- Born: 21 February 1931 Wokingham, Berkshire, England
- Died: 12 November 2015 (aged 84)
- Occupation: Musicologist

Academic background
- Education: Professor
- Alma mater: University of Cambridge

Academic work
- Institutions: University of Oxford; King's College London;

= Brian Trowell =

English musicologist (1931–2015)

Brian Lewis Trowell (21 February 1931 – 12 November 2015) was an English musicologist and the Heather Professor of Music at the University of Oxford. Prior to his post at Oxford, he was the King Edward Professor of Music at King's College London.

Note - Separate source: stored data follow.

-- ==== Sys2Proof/Config.lean ====
section
/-! DEFINITION. The constants of rule R4 and the values the spec leaves open (free values: constants with no body). -/

namespace Sys2Proof.Config

/-- `MIN_FRAME_BYTES` of rule R4. -/
abbrev minFrameBytes : Nat := 10
/-- `MAX_BODY` of rule R4. -/
abbrev maxBody : Nat := 4096
/-- `MAX_FRAME_BYTES` of rule R4. -/
abbrev maxFrameBytes : Nat := 4106
/-- `HDR_BYTES` of rule R4: the offset of the body in a frame. -/
abbrev hdrBytes : Nat := 12
/-- `PAD_BYTES` of rule R4. -/
abbrev padBytes : Nat := 2
/-- `FRAME_OVERHEAD` of rule R4: a frame is this many bytes plus its body. -/
abbrev frameOverhead : Nat := 14
/-- `SIZE_BIAS` of rule R4: the size field less the body length. -/
abbrev sizeBias : Nat := 10
/-- `SIZE_BYTES` of rule R4: the width of the size field on the wire. -/
abbrev sizeBytes : Nat := 4
/-- `FRM_BUF_CAP` of rule R4: FRM_BUF has the indices 0 to 4105. -/
abbrev frmBufCap : Nat := 4106
/-- `MAX_RT_BODY` of rule R4: the largest body that DECODE takes back. -/
abbrev maxRtBody : Nat := 4092

/-- FREE VALUE (assumption 10; 93_implementation_defined.md U11: "any value"): what a byte of FRM_BUF that nothing has
written since the reset number `epoch` holds at index `a` (rules R28, R34, R170). -/
opaque unwrittenByte (epoch a : Nat) : Byte

/-- FREE VALUE (assumption 9; U15, N13): whether a console line with an id and a type name and no body token is a request
with an empty body (true) or malformed (false). -/
opaque acceptsBodylessLine : Bool

end Sys2Proof.Config
end

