-- ==== Sys2Proof/Tests/Slice0.lean ====
section
/-! SUPPORT. Tests of the model: the well-formedness smoke tests, words written out from the spec's tables, vectors of
spec/95_test_vectors.md, and a witness for the hypotheses of each obligation. -/

namespace Sys2Proof.Tests

open Machine Safety

/-! ## Well-formedness: one ill-formed term for each check -/

theorem test_wf_refuses_empty_push : (Instr.frmPush []).wf = false := by decide
theorem test_wf_refuses_variant_code_as_other : (Instr.typeOther .receive 2 0 []).wf = false := by decide
theorem test_wf_refuses_bodyless_line : (Instr.serverDataAuth 1 []).wf = false := by decide
theorem test_wf_refuses_double_space :
    (Instr.serverDataExecCommand 2 [0x61, 0x20, 0x20, 0x62]).wf = false := by decide
theorem test_wf_refuses_trailing_blank : (Instr.serverDataAuthResponse 2 [0x61, 0x0A]).wf = false := by decide
theorem test_wf_refuses_leading_blank : (Instr.serverDataResponseValue 2 [0x20, 0x61]).wf = false := by decide
theorem test_wf_accepts_single_space : (Instr.serverDataExecCommand 2 [0x61, 0x20, 0x62]).wf = true := by decide

/-! ## Words of the tables (rules R24, R61, R66, R70, R71, R80, R81, R141) -/

theorem test_words_construct :
    decode (.op 0b000#3 0b00#2 0 1 0 [0x70, 0x77]) = .ok (.construct .authRequest 1 [0x70, 0x77]) ∧
    decode (.op 0b000#3 0b01#2 0 1 0 []) = .ok (.construct .authResponse 1 []) ∧
    decode (.op 0b000#3 0b10#2 0 1 0 []) = .ok (.construct .execCommand 1 []) ∧
    decode (.op 0b000#3 0b11#2 0 1 0 []) = .ok (.construct .responseValue 1 []) := ⟨rfl, rfl, rfl, rfl⟩

theorem test_words_codec :
    decode (.op 0b001#3 0 0xFFFFFFFF 42 7 [0x61]) =
      .ok (.encode { size := 0xFFFFFFFF, id := 42, type := 7, body := [0x61] }) ∧
    decode (.op 0b010#3 0 0 0 0 [0x0A, 0x00]) = .ok (.decode [0x0A, 0x00]) := ⟨rfl, rfl⟩

theorem test_words_framer :
    decode (.op 0b011#3 0 0 0 0 [0x0A]) = .ok (.frmPush [0x0A]) ∧
    decode (.op 0b011#3 0 0 0 0 []) = .ok .frmEos := ⟨rfl, rfl⟩

theorem test_words_reserved :
    decode (.op 0b100#3 1 2 3 4 [5]) = .ok .reservedOp4 ∧ decode (.op 0b101#3 0 0 0 0 []) = .ok .reservedOp5 ∧
    decode (.op 0b110#3 0 0 0 0 []) = .ok .reservedOp6 ∧ decode (.op 0b111#3 0 0 0 0 []) = .ok .reservedOp7 :=
  ⟨rfl, rfl, rfl, rfl⟩

/-- Frame bytes of T-DEC 11, with the pad `AB CD`. -/
theorem test_words_frame :
    decode (.wire .direct [0xFF, 0xFF, 0xFF, 0xFF, 0x2A, 0, 0, 0, 0x07, 0, 0, 0, 0xAB, 0xCD]) =
      .ok (.frame .direct { size := 0xFFFFFFFF, id := 42, type := 7, body := [], pad0 := 0xAB, pad1 := 0xCD }) := by
  decide

theorem test_words_type :
    decode (.type .transmit 0x00000003 0b00#2 1 []) = .ok (.authRequest 1 []) ∧
    decode (.type .transmit 0x00000002 0b01#2 1 []) = .ok (.authResponse 1 []) ∧
    decode (.type .transmit 0x00000002 0b10#2 1 []) = .ok (.execCommand 1 []) ∧
    decode (.type .transmit 0x00000000 0b11#2 1 []) = .ok (.responseValue 1 []) ∧
    decode (.type .transmit 0xFFFFFFFF 0 1 []) = .ok (.typeOther .transmit 0xFFFFFFFF 1 []) ∧
    decode (.type .receive 0x00000001 0 1 []) = .ok (.typeOther .receive 1 1 []) := by decide

/-- Rule R67: on the receive side a variant's code is only a field of a frame. -/
theorem test_words_type_received :
    decode (.type .receive 0x00000003 0 1 [0x61]) =
      .ok (.frame .direct { size := 11, id := 1, type := 3, body := [0x61], pad0 := 0, pad1 := 0 }) := by decide

theorem test_words_result :
    decode (.result 0b000#3) = .ok .resultOk ∧ decode (.result 0b001#3) = .ok .resultBodyTooLarge ∧
    decode (.result 0b010#3) = .ok .resultInvalidLength ∧ decode (.result 0b011#3) = .ok .resultShortFrame ∧
    decode (.result 0b100#3) = .ok .resultBadOp ∧ decode (.result 0b101#3) = .ok .resultNotWF ∧
    decode (.result 0b110#3) = .ok .resultClosed ∧ decode (.result 0b111#3) = .ok .resultFaulted :=
  ⟨rfl, rfl, rfl, rfl, rfl, rfl, rfl, rfl⟩

theorem test_words_state :
    decode (.state 0b00#2) = .ok .frmStHdr ∧ decode (.state 0b01#2) = .ok .frmStBody ∧
    decode (.state 0b10#2) = .ok .frmStClosed ∧ decode (.state 0b11#2) = .ok .frmStFault := ⟨rfl, rfl, rfl, rfl⟩

/-- `1 SERVER_DATA_AUTH hunter2` (program P1). -/
theorem test_words_console_auth :
    decode (.console (ascii ['1', ' ', 'S', 'E', 'R', 'V', 'E', 'R', '_', 'D', 'A', 'T', 'A', '_', 'A', 'U', 'T', 'H', ' ',
      'h', 'u', 'n', 't', 'e', 'r', '2'])) =
    .ok (.serverDataAuth 1 [0x68, 0x75, 0x6E, 0x74, 0x65, 0x72, 0x32]) := by decide

/-- `2 SERVER_DATA_EXEC_COMMAND say   hi`: blanks collapse (program P1, rule R83). -/
theorem test_words_console_exec :
    decode (.console (ascii ['2', ' ', 'S', 'E', 'R', 'V', 'E', 'R', '_', 'D', 'A', 'T', 'A', '_', 'E', 'X', 'E', 'C', '_',
      'C', 'O', 'M', 'M', 'A', 'N', 'D', ' ', 's', 'a', 'y', ' ', ' ', ' ', 'h', 'i'])) =
    .ok (.serverDataExecCommand 2 [0x73, 0x61, 0x79, 0x20, 0x68, 0x69]) := by decide

theorem test_words_console_auth_response :
    decode (.console (ascii ['-', '1', ' ', 'S', 'E', 'R', 'V', 'E', 'R', '_', 'D', 'A', 'T', 'A', '_', 'A', 'U', 'T', 'H',
      '_', 'R', 'E', 'S', 'P', 'O', 'N', 'S', 'E', ' ', 'x'])) =
    .ok (.serverDataAuthResponse 0xFFFFFFFF [0x78]) := by decide

theorem test_words_console_response_value :
    decode (.console (ascii ['-', '2', '1', '4', '7', '4', '8', '3', '6', '4', '8', ' ', 'S', 'E', 'R', 'V', 'E', 'R', '_',
      'D', 'A', 'T', 'A', '_', 'R', 'E', 'S', 'P', 'O', 'N', 'S', 'E', '_', 'V', 'A', 'L', 'U', 'E', ' ', 'x'])) =
    .ok (.serverDataResponseValue 0x80000000 [0x78]) := by decide

/-- Rule R81: the match is case-sensitive. -/
theorem test_console_unknown_name :
    decode (.console (ascii ['1', ' ', 's', 'e', 'r', 'v', 'e', 'r', ' ', 'x'])) = .error .unrecognizedPacketType := by
  decide

/-- Assumption 8, the model's order of tests: the unknown name before the missing body token. -/
theorem test_console_unknown_name_without_body :
    decode (.console (ascii ['1', ' ', 'x'])) = .error .unrecognizedPacketType := by decide
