/-- R133, `vfrnd`: round to an integral value in the value's own format. -/
def Fmt.rint (f : Fmt) (m : Rnd) (sat : Bool) (a : FVal) : Nat × Flags :=
  match a with
  | .nan _ _ => (f.defaultNan, snanFlag a)
  | .inf n => (f.withSign n f.infCode, 0)
  | .fin n q =>
    let w := q / 2 ^ f.k
    let rem := q % 2 ^ f.k
    let r := if m.up n (w % 2 == 1) rem (2 ^ f.k) then w + 1 else w
    let out := f.round .rz sat n r 1
    (out.1, out.2 ||| (if rem = 0 then 0 else fNX))

/-- The numeric comparison of two values of one format; none when unordered (R61). -/
def FVal.cmp (a b : FVal) : Option Ordering :=
  match a, b with
  | .nan _ _, _ => none
  | _, .nan _ _ => none
  | .inf x, .inf y => some (if x = y then .eq else if x then .lt else .gt)
  | .inf x, .fin _ _ => some (if x then .lt else .gt)
  | .fin _ _, .inf y => some (if y then .gt else .lt)
  | .fin x p, .fin y q => some (compare (signed x p) (signed y q))

/-- R134: `vfmin` (`big = false`) and `vfmax`. -/
def Fmt.minmax (f : Fmt) (big : Bool) (x y : Nat) : Nat × Flags :=
  let a := f.decode x
  let b := f.decode y
  let iv := snanFlag a ||| snanFlag b
  match FVal.cmp a b with
  | none =>
    if a.isNan && b.isNan then (f.defaultNan, iv) else if a.isNan then (y, iv) else (x, iv)
  | some .lt => (if big then y else x, iv)
  | some .gt => (if big then x else y, iv)
  | some .eq =>
    -- only zeros of unlike sign differ: the minimum is -0 and the maximum +0
    (if x = y then x else if big then (if x < f.signBit then x else y) else (if x < f.signBit then y else x), iv)

/-- Table 6-4: the class bit of an f32 value. -/
def f32Class (x : Nat) : Nat :=
  match Fmt.f32.decode x with
  | .nan s _ => if s then 0 else 1
  | .inf n => if n then 2 else 9
  | .fin n q =>
    if q = 0 then (if n then 5 else 6)
    else if q < 2 ^ 23 then (if n then 4 else 7) else (if n then 3 else 8)

/-- Table 3-6: convert a float of format `src` to a float of format `dst`. A negative value whose rounding to the unsigned
E3M5 is not zero sets IV and NX and no UF, also where the rounded value is tiny: Table 3-6 and R60 do not say (log 36). -/
def cvtFF (dst src : Fmt) (m : Rnd) (sat : Bool) (bits : Nat) : Nat × Flags :=
  match src.decode bits with
  | .nan s _ =>
    if dst.alwaysSat then (0, fIV) else (dst.defaultNan, if s then fIV else 0)
  | .inf n =>
    match dst with
    | .e2m1 => (dst.withSign n dst.maxCode, fSA)
    | .e3m5 => if n then (0, fIV) else (dst.maxCode, fSA)
    | .e4m3 => if sat then (dst.withSign n dst.maxCode, fSA) else (dst.withSign n 0x7F, fIV)
    | _ => if sat then (dst.withSign n dst.maxCode, fSA) else (dst.withSign n dst.infCode, 0)
  | .fin n q =>
    if dst = .e3m5 && n then
      -- negative to the unsigned format: zero, with IV where it is nonzero after rounding
      let r := dst.round m sat true q (2 ^ src.k)
      if r.1 = 0 then (0, if q = 0 then 0 else r.2) else (0, fIV ||| fNX)
    else dst.round m sat n q (2 ^ src.k)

In the mid-1980s, he served as president of the Royal Musical Association.

==Education==
Brian Trowell was born in Wokingham in 1931. He received his BA from the University of Cambridge in 1953, and a doctorate there in 1960, under Thurston Dart.

== Career ==
Trowell taught at Birmingham University from 1957 to 1962, at King's College London in 1964–64, was Director of Opera at the Guildhall School of Music and Drama in 1963–67, became the Gresham Professor of Music, and from 1967 to 1970 was the Head of Radio Opera at the BBC. He returned to King's College in 1970 and was the King Edward VII Professor of Music there from 1974 to 1988. When Denis Arnold, the Heather Professor of Music at Oxford (1974–1986) died in 1986, Trowell eventually succeeded him and took the Heather Professor chair at Oxford in 1988.

His scholarship focussed on Edward Elgar, among other composers.

Trowell served as president of the Royal Musical Association 1984 to 1989.

He died in Oxford in 2015.

==Selected publications==
- Trowell, Brian Lewis (1993). "Edward Elgar: Music and Literature"
- Trowell, Brian (1959). "Faburden and Fauxbourdon"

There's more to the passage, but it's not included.